> **Instructions to follow**:
For the entries below, repeat exactly each line starting with the one that contains "unfold resultGo" and going on through the one that contains "simp [mstErr]", and no others.
"""
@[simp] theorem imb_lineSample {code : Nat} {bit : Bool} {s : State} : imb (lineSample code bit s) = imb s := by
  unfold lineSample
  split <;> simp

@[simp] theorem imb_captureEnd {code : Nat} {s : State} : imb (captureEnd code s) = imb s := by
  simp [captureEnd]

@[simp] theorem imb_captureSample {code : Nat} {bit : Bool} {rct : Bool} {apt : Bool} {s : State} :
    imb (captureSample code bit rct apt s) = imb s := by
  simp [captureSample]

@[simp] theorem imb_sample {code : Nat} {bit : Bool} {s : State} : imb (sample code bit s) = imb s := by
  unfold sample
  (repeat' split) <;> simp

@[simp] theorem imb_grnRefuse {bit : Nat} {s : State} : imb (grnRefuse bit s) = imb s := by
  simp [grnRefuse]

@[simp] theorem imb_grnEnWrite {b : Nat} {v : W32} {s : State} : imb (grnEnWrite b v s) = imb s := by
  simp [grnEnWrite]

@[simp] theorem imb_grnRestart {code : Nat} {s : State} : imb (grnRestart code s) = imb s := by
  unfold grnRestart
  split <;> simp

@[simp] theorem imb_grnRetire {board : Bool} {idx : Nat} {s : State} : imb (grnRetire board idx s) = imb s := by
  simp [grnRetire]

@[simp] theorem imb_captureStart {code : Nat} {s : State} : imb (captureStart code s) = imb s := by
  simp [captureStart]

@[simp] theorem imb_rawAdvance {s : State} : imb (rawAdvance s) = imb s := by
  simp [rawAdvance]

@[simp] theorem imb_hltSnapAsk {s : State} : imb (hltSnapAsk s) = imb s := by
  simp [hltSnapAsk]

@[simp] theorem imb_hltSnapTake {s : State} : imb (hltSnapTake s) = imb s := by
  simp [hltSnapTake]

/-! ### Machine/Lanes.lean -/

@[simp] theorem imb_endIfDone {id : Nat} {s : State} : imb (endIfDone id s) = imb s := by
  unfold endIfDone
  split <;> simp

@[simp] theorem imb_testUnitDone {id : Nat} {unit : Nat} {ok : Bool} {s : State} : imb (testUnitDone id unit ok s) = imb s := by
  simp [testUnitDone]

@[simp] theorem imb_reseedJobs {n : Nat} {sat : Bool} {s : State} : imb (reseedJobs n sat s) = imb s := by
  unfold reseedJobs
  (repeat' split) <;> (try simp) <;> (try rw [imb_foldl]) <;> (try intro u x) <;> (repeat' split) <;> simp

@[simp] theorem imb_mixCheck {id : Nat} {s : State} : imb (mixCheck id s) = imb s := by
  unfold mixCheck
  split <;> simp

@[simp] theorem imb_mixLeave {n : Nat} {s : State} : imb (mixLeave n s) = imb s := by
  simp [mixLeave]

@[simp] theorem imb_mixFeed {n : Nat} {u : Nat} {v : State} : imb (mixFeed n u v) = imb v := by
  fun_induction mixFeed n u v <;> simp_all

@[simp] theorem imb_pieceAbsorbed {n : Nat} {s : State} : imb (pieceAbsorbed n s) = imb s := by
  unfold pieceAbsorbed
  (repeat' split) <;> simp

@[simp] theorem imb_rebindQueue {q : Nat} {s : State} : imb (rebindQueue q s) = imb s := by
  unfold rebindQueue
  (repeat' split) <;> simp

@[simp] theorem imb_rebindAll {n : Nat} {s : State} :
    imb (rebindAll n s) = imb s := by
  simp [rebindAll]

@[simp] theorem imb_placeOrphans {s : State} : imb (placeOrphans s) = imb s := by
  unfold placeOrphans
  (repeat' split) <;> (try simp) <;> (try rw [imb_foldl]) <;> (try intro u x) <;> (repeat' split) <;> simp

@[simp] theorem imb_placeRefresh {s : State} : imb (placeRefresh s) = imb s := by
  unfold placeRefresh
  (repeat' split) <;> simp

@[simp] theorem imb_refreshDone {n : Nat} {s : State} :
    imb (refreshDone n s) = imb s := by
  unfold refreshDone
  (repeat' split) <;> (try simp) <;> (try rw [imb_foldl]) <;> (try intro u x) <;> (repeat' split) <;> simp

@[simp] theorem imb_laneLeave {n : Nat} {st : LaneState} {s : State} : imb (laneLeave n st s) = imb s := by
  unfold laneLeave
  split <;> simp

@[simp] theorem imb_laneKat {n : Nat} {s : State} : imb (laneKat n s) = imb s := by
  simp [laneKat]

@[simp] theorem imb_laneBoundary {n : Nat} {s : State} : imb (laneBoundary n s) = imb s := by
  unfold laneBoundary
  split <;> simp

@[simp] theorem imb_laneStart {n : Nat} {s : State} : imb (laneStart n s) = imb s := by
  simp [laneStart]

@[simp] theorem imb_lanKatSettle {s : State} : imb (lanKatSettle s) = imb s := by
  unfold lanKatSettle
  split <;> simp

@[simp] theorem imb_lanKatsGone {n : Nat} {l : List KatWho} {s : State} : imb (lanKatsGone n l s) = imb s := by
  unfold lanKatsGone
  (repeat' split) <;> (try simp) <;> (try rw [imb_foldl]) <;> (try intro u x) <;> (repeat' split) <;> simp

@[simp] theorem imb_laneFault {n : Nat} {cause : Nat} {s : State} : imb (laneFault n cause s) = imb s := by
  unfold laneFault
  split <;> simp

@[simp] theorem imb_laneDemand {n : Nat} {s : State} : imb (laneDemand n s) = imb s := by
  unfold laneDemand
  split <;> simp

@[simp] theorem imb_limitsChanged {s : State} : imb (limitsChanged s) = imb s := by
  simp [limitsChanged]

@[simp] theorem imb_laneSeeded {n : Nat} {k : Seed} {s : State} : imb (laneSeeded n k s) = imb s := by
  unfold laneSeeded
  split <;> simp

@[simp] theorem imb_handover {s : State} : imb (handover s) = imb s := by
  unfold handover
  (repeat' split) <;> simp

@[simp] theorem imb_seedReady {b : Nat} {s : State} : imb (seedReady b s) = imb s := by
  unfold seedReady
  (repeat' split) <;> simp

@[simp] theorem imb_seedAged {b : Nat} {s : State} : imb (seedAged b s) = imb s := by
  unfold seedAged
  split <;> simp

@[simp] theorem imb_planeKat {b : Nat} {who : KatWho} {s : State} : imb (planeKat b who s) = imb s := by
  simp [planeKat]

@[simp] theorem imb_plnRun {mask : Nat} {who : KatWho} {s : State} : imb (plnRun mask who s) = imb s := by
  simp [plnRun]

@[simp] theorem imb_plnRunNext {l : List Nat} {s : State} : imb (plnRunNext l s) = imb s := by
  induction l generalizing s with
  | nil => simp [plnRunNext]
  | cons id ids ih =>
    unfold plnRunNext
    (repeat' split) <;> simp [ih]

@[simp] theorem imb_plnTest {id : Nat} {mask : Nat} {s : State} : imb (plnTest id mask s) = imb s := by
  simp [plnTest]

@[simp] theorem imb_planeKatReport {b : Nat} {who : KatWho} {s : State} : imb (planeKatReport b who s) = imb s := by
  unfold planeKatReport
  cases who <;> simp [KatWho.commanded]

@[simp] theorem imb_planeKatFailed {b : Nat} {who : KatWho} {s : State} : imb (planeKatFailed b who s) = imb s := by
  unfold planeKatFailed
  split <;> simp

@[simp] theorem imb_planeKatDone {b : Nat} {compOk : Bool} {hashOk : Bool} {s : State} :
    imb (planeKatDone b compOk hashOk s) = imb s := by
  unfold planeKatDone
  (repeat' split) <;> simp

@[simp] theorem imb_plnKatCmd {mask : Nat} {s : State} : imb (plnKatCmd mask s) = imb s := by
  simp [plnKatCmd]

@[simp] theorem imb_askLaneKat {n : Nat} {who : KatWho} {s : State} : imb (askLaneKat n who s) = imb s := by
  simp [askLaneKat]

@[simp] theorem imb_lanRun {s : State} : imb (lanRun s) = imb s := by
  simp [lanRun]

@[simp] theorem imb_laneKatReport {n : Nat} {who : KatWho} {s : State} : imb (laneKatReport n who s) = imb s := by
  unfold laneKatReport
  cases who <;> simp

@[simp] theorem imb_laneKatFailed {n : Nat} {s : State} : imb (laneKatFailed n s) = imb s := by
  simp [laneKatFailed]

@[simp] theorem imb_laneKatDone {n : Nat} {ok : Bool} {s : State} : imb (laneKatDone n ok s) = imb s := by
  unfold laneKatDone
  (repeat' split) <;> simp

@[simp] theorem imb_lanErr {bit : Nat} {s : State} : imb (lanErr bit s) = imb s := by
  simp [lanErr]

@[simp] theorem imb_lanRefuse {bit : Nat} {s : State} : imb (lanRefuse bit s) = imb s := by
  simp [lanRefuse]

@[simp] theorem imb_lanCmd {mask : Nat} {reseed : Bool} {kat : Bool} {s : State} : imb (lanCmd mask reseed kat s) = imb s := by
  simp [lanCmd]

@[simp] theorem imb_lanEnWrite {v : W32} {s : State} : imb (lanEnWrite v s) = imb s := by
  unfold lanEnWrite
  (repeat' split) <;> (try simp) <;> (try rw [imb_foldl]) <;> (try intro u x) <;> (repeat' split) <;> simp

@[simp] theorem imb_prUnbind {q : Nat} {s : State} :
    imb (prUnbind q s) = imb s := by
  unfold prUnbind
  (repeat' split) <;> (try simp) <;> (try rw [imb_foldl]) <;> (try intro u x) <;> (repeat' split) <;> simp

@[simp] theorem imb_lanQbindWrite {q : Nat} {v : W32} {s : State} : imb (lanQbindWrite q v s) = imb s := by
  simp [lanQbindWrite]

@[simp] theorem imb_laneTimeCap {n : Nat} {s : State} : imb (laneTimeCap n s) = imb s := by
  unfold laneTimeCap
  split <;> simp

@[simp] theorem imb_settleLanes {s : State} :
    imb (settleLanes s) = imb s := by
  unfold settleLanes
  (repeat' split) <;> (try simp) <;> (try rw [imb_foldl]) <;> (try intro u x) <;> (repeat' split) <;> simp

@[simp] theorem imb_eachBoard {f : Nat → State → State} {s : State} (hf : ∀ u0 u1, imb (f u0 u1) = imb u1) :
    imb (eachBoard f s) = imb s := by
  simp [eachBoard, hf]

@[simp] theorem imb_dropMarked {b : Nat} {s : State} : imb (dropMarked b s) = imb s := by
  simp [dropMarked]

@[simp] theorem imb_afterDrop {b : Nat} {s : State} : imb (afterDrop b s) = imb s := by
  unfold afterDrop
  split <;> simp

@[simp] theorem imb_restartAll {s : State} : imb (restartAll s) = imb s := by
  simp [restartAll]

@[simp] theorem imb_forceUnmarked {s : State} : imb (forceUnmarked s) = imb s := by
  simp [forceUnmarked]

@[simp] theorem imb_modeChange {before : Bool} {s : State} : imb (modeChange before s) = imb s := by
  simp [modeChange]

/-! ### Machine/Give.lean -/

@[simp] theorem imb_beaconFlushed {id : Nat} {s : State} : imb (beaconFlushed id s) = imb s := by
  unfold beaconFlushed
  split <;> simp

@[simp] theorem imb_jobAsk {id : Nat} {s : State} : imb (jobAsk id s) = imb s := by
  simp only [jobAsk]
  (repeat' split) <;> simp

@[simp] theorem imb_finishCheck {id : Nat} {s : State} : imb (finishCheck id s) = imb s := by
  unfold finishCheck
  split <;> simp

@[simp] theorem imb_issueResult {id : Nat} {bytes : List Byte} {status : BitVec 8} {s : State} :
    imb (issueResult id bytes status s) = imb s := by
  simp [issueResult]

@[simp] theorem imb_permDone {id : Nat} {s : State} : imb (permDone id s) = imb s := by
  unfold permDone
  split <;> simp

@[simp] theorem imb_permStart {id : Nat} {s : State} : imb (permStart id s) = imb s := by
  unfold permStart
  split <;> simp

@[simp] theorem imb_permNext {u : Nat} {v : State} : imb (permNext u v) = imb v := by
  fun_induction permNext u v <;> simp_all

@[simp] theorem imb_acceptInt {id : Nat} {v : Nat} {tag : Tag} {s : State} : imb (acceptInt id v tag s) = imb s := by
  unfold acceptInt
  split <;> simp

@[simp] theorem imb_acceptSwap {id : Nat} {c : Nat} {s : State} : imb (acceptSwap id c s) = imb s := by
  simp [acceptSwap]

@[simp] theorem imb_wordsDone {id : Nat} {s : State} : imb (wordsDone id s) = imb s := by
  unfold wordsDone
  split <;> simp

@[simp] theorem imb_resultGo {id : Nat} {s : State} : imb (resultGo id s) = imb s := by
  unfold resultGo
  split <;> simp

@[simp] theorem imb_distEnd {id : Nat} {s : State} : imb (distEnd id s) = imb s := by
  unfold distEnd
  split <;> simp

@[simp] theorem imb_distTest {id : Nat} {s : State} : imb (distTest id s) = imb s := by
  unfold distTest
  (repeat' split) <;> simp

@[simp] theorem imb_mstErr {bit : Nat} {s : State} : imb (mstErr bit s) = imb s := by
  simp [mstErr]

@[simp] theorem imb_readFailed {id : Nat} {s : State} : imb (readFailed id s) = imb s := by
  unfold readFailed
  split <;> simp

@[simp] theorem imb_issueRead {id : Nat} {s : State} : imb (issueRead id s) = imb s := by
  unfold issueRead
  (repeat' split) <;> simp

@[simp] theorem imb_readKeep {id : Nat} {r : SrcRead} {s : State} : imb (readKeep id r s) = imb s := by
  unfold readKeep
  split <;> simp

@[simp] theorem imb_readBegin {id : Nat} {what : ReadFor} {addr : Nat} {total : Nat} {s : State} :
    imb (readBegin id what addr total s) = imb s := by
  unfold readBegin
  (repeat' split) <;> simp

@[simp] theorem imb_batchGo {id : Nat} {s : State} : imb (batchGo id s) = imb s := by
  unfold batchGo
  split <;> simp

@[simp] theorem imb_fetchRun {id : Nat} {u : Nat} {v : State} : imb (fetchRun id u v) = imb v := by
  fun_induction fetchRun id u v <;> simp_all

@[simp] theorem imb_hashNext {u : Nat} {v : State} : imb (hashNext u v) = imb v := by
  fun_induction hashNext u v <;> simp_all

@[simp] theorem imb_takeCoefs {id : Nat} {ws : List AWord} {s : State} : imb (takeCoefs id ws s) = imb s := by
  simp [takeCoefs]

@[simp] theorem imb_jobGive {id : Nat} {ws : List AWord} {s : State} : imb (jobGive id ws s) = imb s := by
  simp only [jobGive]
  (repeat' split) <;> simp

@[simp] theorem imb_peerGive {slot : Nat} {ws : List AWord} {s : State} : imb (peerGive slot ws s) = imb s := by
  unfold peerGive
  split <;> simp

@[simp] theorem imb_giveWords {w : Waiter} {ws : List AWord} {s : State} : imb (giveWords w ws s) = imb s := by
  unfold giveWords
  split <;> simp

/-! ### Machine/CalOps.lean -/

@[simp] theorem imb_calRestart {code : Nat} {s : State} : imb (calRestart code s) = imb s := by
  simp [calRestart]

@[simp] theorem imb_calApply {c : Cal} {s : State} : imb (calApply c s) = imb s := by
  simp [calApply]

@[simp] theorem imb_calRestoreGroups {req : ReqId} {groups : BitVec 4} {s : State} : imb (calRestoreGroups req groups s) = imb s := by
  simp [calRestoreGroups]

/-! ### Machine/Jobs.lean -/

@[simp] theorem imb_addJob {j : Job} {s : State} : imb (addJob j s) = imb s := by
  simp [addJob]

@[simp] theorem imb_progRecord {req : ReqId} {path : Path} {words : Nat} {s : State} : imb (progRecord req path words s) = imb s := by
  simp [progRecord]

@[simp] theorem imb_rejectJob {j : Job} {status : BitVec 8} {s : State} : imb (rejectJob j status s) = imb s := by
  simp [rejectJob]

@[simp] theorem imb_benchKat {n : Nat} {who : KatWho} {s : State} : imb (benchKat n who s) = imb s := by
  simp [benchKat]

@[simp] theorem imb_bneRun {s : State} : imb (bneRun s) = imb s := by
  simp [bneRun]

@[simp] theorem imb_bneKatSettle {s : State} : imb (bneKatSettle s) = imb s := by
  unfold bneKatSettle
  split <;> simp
"""
> **Task result**:
  unfold resultGo
  split <;> simp

@[simp] theorem imb_distEnd {id : Nat} {s : State} : imb (distEnd id s) = imb s := by
  unfold distEnd
  split <;> simp

@[simp] theorem imb_distTest {id : Nat} {s : State} : imb (distTest id s) = imb s := by
  unfold distTest
  (repeat' split) <;> simp

@[simp] theorem imb_mstErr {bit : Nat} {s : State} : imb (mstErr bit s) = imb s := by
  simp [mstErr]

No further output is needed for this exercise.